When photographing a watch or clock, it is always nine minutes and 31-and-a-half seconds after ten. As in my watch the other day:

MVWS0101

That way, watches look most appealing. Look for it. Almost every watch is photographed at this “rule of time” position.

yet another one of the ten thousand tips that make a photographer!

And can you see that I used a 35mm f/1.4 lens in available light?

Context

One trick when you take a picture – no, make a picture – is to tell a bit of a story. One way to do that is to provide both a subject and context. And to separate them. By position, or by distance, or by size, or, as in this picture, which I took for The Oakville Beaver in April, by blurring out the background – which then becomes the context.

Studio wide

In fact as you see I used size as well: the ultra-wide lens (16mm) makes the distance look far away, because I am so close to the foreground object.

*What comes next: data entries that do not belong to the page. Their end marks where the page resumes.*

-- ==== Sys2Proof/Laws/Keeps/Mirror.lean ====
section
/-!
SUPPORT. What the operations of Machine/Mirror.lean keep.
-/

namespace Sys2Proof.Machine

theorem mirrorDrop_keeps {m} {s0 : State} {p1 : State} (hm : Sub 4096 m) (k : Keeps m s0 p1) :
    Keeps m s0 (mirrorDrop p1) := by
  unfold mirrorDrop
  exact setDuty_keeps (hm.of rfl) (by assumption)

theorem openUnder_keeps {m} {s0 : State} {p1 p2} {p3 : State} (hm : Sub 26631 m) (k : Keeps m s0 p3) :
    Keeps m s0 (openUnder p1 p2 p3).2 := by
  fun_induction openUnder
  · rename_i z1
    assumption
  · rename_i z2 z3 z4 z5 z6 z7
    have h8 : Keeps m s0 z5 := by
      refine KeepsP.get ?_ z6
      exact keyFor_keeps (hm.of rfl) (by assumption)
    with_reducible apply z7
    assumption
  · rename_i z9 z10 z11 z12 z13 z14 z15 z16
    have h17 : Keeps m s0 z13 := by
      refine KeepsP.get ?_ z14
      exact keyFor_keeps (hm.of rfl) (by assumption)
    assumption
  · rename_i z18 z19 z20 z21 z22 z23 z24 z25
    have h26 : Keeps m s0 z22 := by
      refine KeepsP.get ?_ z23
      exact keyFor_keeps (hm.of rfl) (by assumption)
    with_reducible apply z25
    assumption

theorem masterFault_keeps {m} {s0 : State} {p1 : State} (hm : Sub 10247 m) (k : Keeps m s0 p1) :
    Keeps m s0 (masterFault p1) := by
  unfold masterFault
  apply Keeps.ite
  · exact raiseFault_keeps (hm.of rfl) (by assumption)
  · assumption

theorem mirrorFrame_keeps {m} {s0 : State} {p1 p2} {p3 : State} (hm : Sub 1047215 m) (k : Keeps m s0 p3) :
    Keeps m s0 (mirrorFrame p1 p2 p3).2 := by
  unfold mirrorFrame
  split
  · rename_i y1
    assumption
  · rename_i y2
    split
    · rename_i y3
      apply Keeps.sndMk
      exact mirrorDrop_keeps (hm.of rfl) (by assumption)
    · rename_i y4
      extract_lets +onlyGivenNames x5
      clear_value x5
      split
      · rename_i y6 y7 y8
        have h9 : Keeps m s0 y7 := by
          refine KeepsP.get ?_ y8
          exact openUnder_keeps (hm.of rfl) (by assumption)
        apply Keeps.sndMk
        with_reducible apply masterFault_keeps (hm.of rfl)
        exact mirrorDrop_keeps (hm.of rfl) (by assumption)
      · rename_i y10 y11 y12 y13
        have h14 : Keeps m s0 y12 := by
          refine KeepsP.get ?_ y13
          exact openUnder_keeps (hm.of rfl) (by assumption)
        extract_lets +onlyGivenNames x15
        have h16 : Keeps m s0 x15 := by
          unfold x15
          with_reducible apply endFault_keeps (hm.of rfl)
          exact setDuty_keeps (hm.of rfl) (by assumption)
        clear_value x15
        extract_lets +onlyGivenNames x17
        have h18 : Keeps m s0 x17 := learnEpoch_keeps (hm.of rfl) (by assumption)
        clear_value x17
        extract_lets +onlyGivenNames x19
        clear_value x19
        split
        · rename_i y20
          apply Keeps.sndMk
          exact setDuty_keeps (hm.of rfl) (by assumption)
        · rename_i y21
          apply Keeps.sndMk
          exact setDuty_keeps (hm.of rfl) (by assumption)

theorem onMirror_keeps {m} {s0 : State} {p1 p2 p3} {p4 : State} (hm : Sub 1047215 m) (k : Keeps m s0 p4) (h3 : ∀ v1 v2, Keeps m s0 v2 → Keeps m s0 (p3 v1 v2)) :
    Keeps m s0 (onMirror p1 p2 p3 p4) := by
  unfold onMirror
  split
  · rename_i y1 y2 y3 y4
    have h5 : Keeps m s0 y3 := by
      refine KeepsP.get ?_ y4
      exact mirrorFrame_keeps (hm.of rfl) (by assumption)
    with_reducible apply h3
    assumption
  · rename_i y6 y7 y8
    have h9 : Keeps m s0 y7 := by
      refine KeepsP.get ?_ y8
      exact mirrorFrame_keeps (hm.of rfl) (by assumption)
    assumption
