theorem thermalOne_keeps {m} {s0 : State} {p2} {p1 : State} (hm : Sub 1047215 m) (k : Keeps m s0 p1) :
    Keeps m s0 (thermalOne p1 p2) := by
  unfold thermalOne
  apply Keeps.ite
  · assumption
  · extract_lets +onlyGivenNames x1
    have h2 : Keeps m s0 x1 := setPwr_keeps (hm.of rfl) (by assumption)
    clear_value x1
    apply Keeps.ite
    · exact raiseA_keeps (hm.of rfl) (by assumption)
    · apply Keeps.ite
      · assumption
      · exact raiseFault_keeps (hm.of rfl) (by assumption)

theorem thermalCheck_keeps {m} {s0 : State} {p1 p2} {p3 : State} (hm : Sub 2095807 m) (k : Keeps m s0 p3) :
    Keeps m s0 (thermalCheck p1 p2 p3) := by
  unfold thermalCheck
  extract_lets +onlyGivenNames x1
  have h2 : Keeps m s0 x1 := setPwr_keeps (hm.of rfl) (by assumption)
  clear_value x1
  extract_lets +onlyGivenNames x3
  clear_value x3
  extract_lets +onlyGivenNames x4
  clear_value x4
  with_reducible apply settleThermal_keeps (hm.of rfl)
  apply Keeps.foldl
  · intro a5 a7 h10
    exact thermalOne_keeps (hm.of rfl) (by assumption)
  · assumption

theorem execThermalCancel_keeps {m} {s0 : State} {p1} {p2 : State} (hm : Sub 2095807 m) (k : Keeps m s0 p2) :
    KeepsR m s0 (execThermalCancel p1 p2) := by
  unfold execThermalCancel
  split
  · rename_i y1 y2
    apply KeepsR.next
    assumption
  · rename_i y3 y4 y5
    apply KeepsR.ite
    · extract_lets +onlyGivenNames x6
      have h7 : Keeps m s0 x6 := setPwr_keeps (hm.of rfl) (by assumption)
      clear_value x6
      apply KeepsR.next
      with_reducible apply settleThermal_keeps (hm.of rfl)
      apply Keeps.ite
      · assumption
      · exact endFault_keeps (hm.of rfl) (by assumption)
    · apply KeepsR.next
      assumption

theorem toHandover_keeps {m} {s0 : State} {p1 p2 p3} {p4 : State} (hm : Sub 8203 m) (k : Keeps m s0 p4) :
    Keeps m s0 (toHandover p1 p2 p3 p4) := by
  unfold toHandover
  with_reducible apply traceMode_keeps (hm.of rfl)
  with_reducible apply interrupt_keeps (hm.of rfl)
  exact setPwr_keeps (hm.of rfl) (by assumption)

theorem toMainOn_keeps {m} {s0 : State} {p1 : State} (hm : Sub 2095807 m) (k : Keeps m s0 p1) :
    Keeps m s0 (toMainOn p1) := by
  unfold toMainOn
  extract_lets +onlyGivenNames x1
  have h2 : Keeps m s0 x1 := toHandover_keeps (hm.of rfl) (by assumption)
  clear_value x1
  with_reducible apply settleMode_keeps (hm.of rfl)
  with_reducible apply settleSupply_keeps (hm.of rfl)
  exact changeDemand_keeps (hm.of rfl) (by assumption)

theorem toBattOn_keeps {m} {s0 : State} {p1 : State} (hm : Sub 8203 m) (k : Keeps m s0 p1) :
    Keeps m s0 (toBattOn p1) := by
  unfold toBattOn
  extract_lets +onlyGivenNames x1
  have h2 : Keeps m s0 x1 := toHandover_keeps (hm.of rfl) (by assumption)
  clear_value x1
  apply Keeps.ite
  · exact toHandover_keeps (hm.of rfl) (by assumption)
  · assumption

theorem onBatt_keeps {m} {s0 : State} {p1 : State} (hm : Sub 8 m) (k : Keeps m s0 p1) :
    Keeps m s0 (onBatt p1) := by
  unfold onBatt
  exact setPwr_keeps (hm.of rfl) (by assumption)

theorem toBank_keeps {m} {s0 : State} {p1 : State} (hm : Sub 8203 m) (k : Keeps m s0 p1) :
    Keeps m s0 (toBank p1) := by
  unfold toBank
  exact toHandover_keeps (hm.of rfl) (by assumption)

theorem countMainLoss_keeps {m} {s0 : State} {p1 : State} (hm : Sub 10255 m) (k : Keeps m s0 p1) :
    Keeps m s0 (countMainLoss p1) := by
  unfold countMainLoss
  extract_lets +onlyGivenNames x1
  clear_value x1
  extract_lets +onlyGivenNames x2
  have h3 : Keeps m s0 x2 := setPwr_keeps (hm.of rfl) (by assumption)
  clear_value x2
  apply Keeps.ite
  · with_reducible apply raiseFault_keeps (hm.of rfl)
    exact setPwr_keeps (hm.of rfl) (by assumption)
  · assumption

theorem mainGone_keeps {m} {s0 : State} {p1} {p2 : State} (hm : Sub 8 m) (k : Keeps m s0 p2) :
    Keeps m s0 (mainGone p1 p2) := by
  unfold mainGone
  exact setPwr_keeps (hm.of rfl) (by assumption)

theorem battGone_keeps {m} {s0 : State} {p1} {p2 : State} (hm : Sub 8 m) (k : Keeps m s0 p2) :
    Keeps m s0 (battGone p1 p2) := by
  unfold battGone
  exact setPwr_keeps (hm.of rfl) (by assumption)
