-- ==== Sys2Proof/Laws/Keeps/MemErrors.lean ====
section
/-!
SUPPORT. What the operations of Machine/MemErrors.lean keep.
-/

namespace Sys2Proof.Machine

theorem noteError_keeps {m} {s0 : State} {p1 p2} {p3 : State} (hm : Sub 256 m) (k : Keeps m s0 p3) :
    Keeps m s0 (noteError p1 p2 p3) := by
  unfold noteError
  extract_lets +onlyGivenNames x1
  clear_value x1
  extract_lets +onlyGivenNames x2
  clear_value x2
  exact Keeps.rest 256 (hm.of rfl) (by assumption) rfl

theorem retirePage_keeps {m} {s0 : State} {p1 p2} {p3 : State} (hm : Sub 10503 m) (k : Keeps m s0 p3) :
    Keeps m s0 (retirePage p1 p2 p3) := by
  unfold retirePage
  extract_lets +onlyGivenNames x1
  clear_value x1
  apply Keeps.ite
  · exact raiseFault_keeps (hm.of rfl) (by assumption)
  · extract_lets +onlyGivenNames x2
    clear_value x2
    extract_lets +onlyGivenNames x3
    clear_value x3
    extract_lets +onlyGivenNames x4
    have h5 : Keeps m s0 x4 := by
      unfold x4
      exact Keeps.rest 256 (hm.of rfl) (by assumption) rfl
    clear_value x4
    extract_lets +onlyGivenNames x6
    have h7 : Keeps m s0 x6 := raiseEvent_keeps (hm.of rfl) (by assumption)
    clear_value x6
    apply Keeps.ite
    · exact raiseFault_keeps (hm.of rfl) (by assumption)
    · assumption

theorem loseSamples_keeps {m} {s0 : State} {p1} {p2 : State} (hm : Sub 32768 m) (k : Keeps m s0 p2) :
    Keeps m s0 (loseSamples p1 p2) := by
  unfold loseSamples
  apply Keeps.ite
  · exact setBridge_keeps (hm.of rfl) (by assumption)
  · assumption

theorem rebuildPage_keeps {m} {s0 : State} {p1} {p2 : State} (hm : Sub 32 m) (k : Keeps m s0 p2) :
    Keeps m s0 (rebuildPage p1 p2) := by
  unfold rebuildPage
  apply Keeps.ite
  · exact setPage_keeps (hm.of rfl) (by assumption)
  · assumption

theorem loseHistory_keeps {m} {s0 : State} {p1} {p2 : State} (hm : Sub 32 m) (k : Keeps m s0 p2) :
    Keeps m s0 (loseHistory p1 p2) := by
  unfold loseHistory
  extract_lets +onlyGivenNames x1
  clear_value x1
  extract_lets +onlyGivenNames x2
  clear_value x2
  extract_lets +onlyGivenNames x3
  clear_value x3
  apply Keeps.ite
  · exact setPage_keeps (hm.of rfl) (by assumption)
  · assumption

theorem loseBalance_keeps {m} {s0 : State} {p1} {p2 : State} (hm : Sub 131072 m) (k : Keeps m s0 p2) :
    Keeps m s0 (loseBalance p1 p2) := by
  unfold loseBalance
  extract_lets +onlyGivenNames x1
  clear_value x1
  extract_lets +onlyGivenNames x2
  have h3 : Keeps m s0 x2 := by
    unfold x2
    apply Keeps.ite
    · exact setNetBal_keeps (hm.of rfl) (by assumption)
    · assumption
  clear_value x2
  exact setBal_keeps (hm.of rfl) (by assumption)

theorem rebuildNet_keeps {m} {s0 : State} {p1} {p2 : State} (hm : Sub 32769 m) (k : Keeps m s0 p2) :
    Keeps m s0 (rebuildNet p1 p2) := by
  unfold rebuildNet
  apply Keeps.ite
  · extract_lets +onlyGivenNames x1
    have h2 : Keeps m s0 x1.2 := draw_keeps (hm.of rfl) (by assumption)
    clear_value x1
    exact setNet_keeps (hm.of rfl) (by assumption)
  · assumption

theorem damageImage_keeps {m} {s0 : State} {p1} {p2 : State} (hm : Sub 65536 m) (k : Keeps m s0 p2) :
    Keeps m s0 (damageImage p1 p2) := by
  unfold damageImage
  exact Keeps.rest 65536 (hm.of rfl) (by assumption) rfl

theorem loseShadow_keeps {m} {s0 : State} {p1 : State} (hm : Sub 80039 m) (k : Keeps m s0 p1) :
    Keeps m s0 (loseShadow p1) := by
  unfold loseShadow
  split
  · rename_i y1 y2 y3 y4 y5
    exact abortFrom_keeps (hm.of rfl) (by assumption)
  · rename_i y6 y7
    with_reducible apply settleAhead_keeps (hm.of rfl)
    · assumption
    · intro a8 a10 a12 a14 h17
      assumption

theorem loseStaging_keeps {m} {s0 : State} {p1 : State} (hm : Sub 4133 m) (k : Keeps m s0 p1) :
    Keeps m s0 (loseStaging p1) := by
  unfold loseStaging
  apply Keeps.ite
  · extract_lets +onlyGivenNames x1
    have h2 : Keeps m s0 x1.2 := draw_keeps (hm.of rfl) (by assumption)
    clear_value x1
    apply Keeps.ite
    · assumption
    · extract_lets +onlyGivenNames x3
      have h4 : Keeps m s0 x3 := by
        unfold x3
        with_reducible apply setDuty_keeps (hm.of rfl)
        exact mirrorSend_keeps (hm.of rfl) (by assumption)
      clear_value x3
      with_reducible apply setSync_keeps (hm.of rfl)
      with_reducible apply setLed_keeps (hm.of rfl)
      · assumption
      · exact ⟨fun h => by simp only [List.length_map]; exact h⟩
  · assumption

theorem poison_keeps {m} {s0 : State} {p1} {p2 : State} (hm : Sub 534663 m) (k : Keeps m s0 p2) :
    Keeps m s0 (poison p1 p2) := by
  unfold poison
  split
  · rename_i y1 y2
    exact taskFault_keeps (hm.of rfl) (by assumption)
  · rename_i y3
    assumption

theorem dramLost_keeps {m} {s0 : State} {p1 p2} {p3 : State} (hm : Sub 768167 m) (k : Keeps m s0 p3) :
    Keeps m s0 (dramLost p1 p2 p3) := by
  unfold dramLost
  split
  · rename_i y1 y2
    with_reducible apply poison_keeps (hm.of rfl)
    exact loseSamples_keeps (hm.of rfl) (by assumption)
  · rename_i y3 y4
    with_reducible apply poison_keeps (hm.of rfl)
    exact rebuildPage_keeps (hm.of rfl) (by assumption)
  · rename_i y5 y6
    exact loseHistory_keeps (hm.of rfl) (by assumption)
  · rename_i y7 y8
    exact loseBalance_keeps (hm.of rfl) (by assumption)
  · rename_i y9 y10
    with_reducible apply poison_keeps (hm.of rfl)
    exact rebuildNet_keeps (hm.of rfl) (by assumption)
  · rename_i y11 y12
    exact damageImage_keeps (hm.of rfl) (by assumption)
  · rename_i y13 y14
    exact loseShadow_keeps (hm.of rfl) (by assumption)
  · rename_i y15 y16
    exact loseStaging_keeps (hm.of rfl) (by assumption)
  · rename_i y17 y18
    exact setYrw_keeps (hm.of rfl) (by assumption)
  · rename_i y19 y20 y21 y22 y23 y24 y25 y26 y27 y28
    assumption

theorem dramError_keeps {m} {s0 : State} {p1 p2 p3 p4} {p5 : State} (hm : Sub 768423 m) (k : Keeps m s0 p5) :
    Keeps m s0 (dramError p1 p2 p3 p4 p5) := by
  unfold dramError
  extract_lets +onlyGivenNames x1
  clear_value x1
  extract_lets +onlyGivenNames x2
  clear_value x2
  extract_lets +onlyGivenNames x3
  clear_value x3
  extract_lets +onlyGivenNames x4
  have h5 : Keeps m s0 x4 := by
    unfold x4
    exact Keeps.rest 256 (hm.of rfl) (by assumption) rfl
  clear_value x4
  extract_lets +onlyGivenNames x6
  have h7 : Keeps m s0 x6 := raiseEvent_keeps (hm.of rfl) (by assumption)
  clear_value x6
  extract_lets +onlyGivenNames x8
  have h9 : Keeps m s0 x8 := by
    unfold x8
    apply Keeps.ite
    · exact reportWith_keeps (hm.of rfl) (by assumption)
    · exact reportWith_keeps (hm.of rfl) (by assumption)
  clear_value x8
  extract_lets +onlyGivenNames x10
  have h11 : Keeps m s0 x10 := by
    unfold x10
    apply Keeps.ite
    · assumption
    · exact noteError_keeps (hm.of rfl) (by assumption)
  clear_value x10
  extract_lets +onlyGivenNames x12
  have h13 : Keeps m s0 x12 := by
    unfold x12
    apply Keeps.ite
    · exact dramLost_keeps (hm.of rfl) (by assumption)
    · assumption
  clear_value x12
  apply Keeps.ite
  · exact retirePage_keeps (hm.of rfl) (by assumption)
  · assumption

theorem execDramEccError_keeps {m} {s0 : State} {p1 p2 p3} {p4 : State} (hm : Sub 768423 m) (k : Keeps m s0 p4) :
    KeepsR m s0 (execDramEccError p1 p2 p3 p4) := by
  unfold execDramEccError
  apply KeepsR.next
  apply Keeps.ite
  · assumption
  · split
    · rename_i y1 y2 y3 y4
      have h5 : Keeps m s0 y3 := by
        refine KeepsP.get ?_ y4
        exact takeInjection_keeps (hm.of rfl) (by assumption)
      exact dramError_keeps (hm.of rfl) (by assumption)
    · rename_i y6 y7 y8
      have h9 : Keeps m s0 y7 := by
        refine KeepsP.get ?_ y8
        exact takeInjection_keeps (hm.of rfl) (by assumption)
      exact dramError_keeps (hm.of rfl) (by assumption)

theorem damageAccount_keeps {m} {s0 : State} {p1 p2} {p3 : State} (hm : Sub 10279 m) (k : Keeps m s0 p3) :
    Keeps m s0 (damageAccount p1 p2 p3) := by
  unfold damageAccount
  apply Keeps.ite
  · assumption
  · extract_lets +onlyGivenNames x1
    have h2 : Keeps m s0 x1 := by
      unfold x1
      with_reducible apply setLed_keeps (hm.of rfl)
      · assumption
      · exact ⟨id⟩
    clear_value x1
    with_reducible apply raiseEvent_keeps (hm.of rfl)
    exact raiseWith_keeps (hm.of rfl) (by assumption)

theorem loseJournal_keeps {m} {s0 : State} {p1} {p2 : State} (hm : Sub 32 m) (k : Keeps m s0 p2) :
    Keeps m s0 (loseJournal p1 p2) := by
  unfold loseJournal
  with_reducible apply setLed_keeps (hm.of rfl)
  · assumption
  · exact ⟨id⟩

theorem loseLocal_keeps {m} {s0 : State} {p1} {p2 : State} (hm : Sub 32 m) (k : Keeps m s0 p2) :
    Keeps m s0 (loseLocal p1 p2) := by
  unfold loseLocal
  extract_lets +onlyGivenNames x1
  clear_value x1
  with_reducible apply setLed_keeps (hm.of rfl)
  · assumption
  · exact ⟨id⟩

theorem loseConfig_keeps {m} {s0 : State} {p1} {p2 : State} (hm : Sub 8232 m) (k : Keeps m s0 p2) :
    Keeps m s0 (loseConfig p1 p2) := by
  unfold loseConfig
  extract_lets +onlyGivenNames x1
  clear_value x1
  apply Keeps.ite
  · with_reducible apply setLed_keeps (hm.of rfl)
    · assumption
    · exact ⟨id⟩
  · apply Keeps.ite
    · with_reducible apply setLed_keeps (hm.of rfl)
      · assumption
      · exact ⟨id⟩
    · apply Keeps.ite
      · exact Keeps.rest 8 (hm.of rfl) (by assumption) rfl
      · apply Keeps.ite
        · exact Keeps.rest 8 (hm.of rfl) (by assumption) rfl
        · apply Keeps.ite
          · exact Keeps.rest 8 (hm.of rfl) (by assumption) rfl
          · apply Keeps.ite
            · exact Keeps.rest 8192 (hm.of rfl) (by assumption) rfl
            · apply Keeps.ite
              · exact loseLocal_keeps (hm.of rfl) (by assumption)
              · assumption

theorem lstoreError_keeps {m} {s0 : State} {p1 p2 p3} {p4 : State} (hm : Sub 10543 m) (k : Keeps m s0 p4) :
    Keeps m s0 (lstoreError p1 p2 p3 p4) := by
  unfold lstoreError
  extract_lets +onlyGivenNames x1
  clear_value x1
  extract_lets +onlyGivenNames x2
  clear_value x2
  extract_lets +onlyGivenNames x3
  have h4 : Keeps m s0 x3 := by
    unfold x3
    exact Keeps.rest 256 (hm.of rfl) (by assumption) rfl
  clear_value x3
  extract_lets +onlyGivenNames x5
  have h6 : Keeps m s0 x5 := raiseEvent_keeps (hm.of rfl) (by assumption)
  clear_value x5
  apply Keeps.ite
  · exact reportWith_keeps (hm.of rfl) (by assumption)
  · apply Keeps.ite
    · exact damageAccount_keeps (hm.of rfl) (by assumption)
    · apply Keeps.ite
      · exact loseJournal_keeps (hm.of rfl) (by assumption)
      · apply Keeps.ite
        · exact loseConfig_keeps (hm.of rfl) (by assumption)
        · assumption

theorem execLstoreReadError_keeps {m} {s0 : State} {p1 p2} {p3 : State} (hm : Sub 10543 m) (k : Keeps m s0 p3) :
    KeepsR m s0 (execLstoreReadError p1 p2 p3) := by
  unfold execLstoreReadError
  apply KeepsR.next
  apply Keeps.ite
  · assumption
  · split
    · rename_i y1 y2 y3 y4
      have h5 : Keeps m s0 y3 := by
        refine KeepsP.get ?_ y4
        exact takeInjection_keeps (hm.of rfl) (by assumption)
      exact lstoreError_keeps (hm.of rfl) (by assumption)
    · rename_i y6 y7 y8
      have h9 : Keeps m s0 y7 := by
        refine KeepsP.get ?_ y8
        exact takeInjection_keeps (hm.of rfl) (by assumption)
      exact lstoreError_keeps (hm.of rfl) (by assumption)

end Sys2Proof.Machine
end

For a shot like this I use my 16-35mm f/2.8 lens on my Canon 1Ds MkIII camera. That great lens gives me the ability to get close, go wide, and yet to blur out backgrounds, which at wide angles is not easy unless you have that kind of wide aperture. Of course “getting close to your subject” is a way to enhance the “blurry background” effect.

Assignment "snap"

Here’s an interesting assignment for pros, emerging pros and enthusiasts: Shoot in Program mode for a day.

That way, for once you are not thinking about Aperture, DOF, drag, motion blur, and such. For one day, you will be thinking about your subjects, instead of about technology. And this makes some sense; One famous wedding pro even shoots in “P”mode, I am told.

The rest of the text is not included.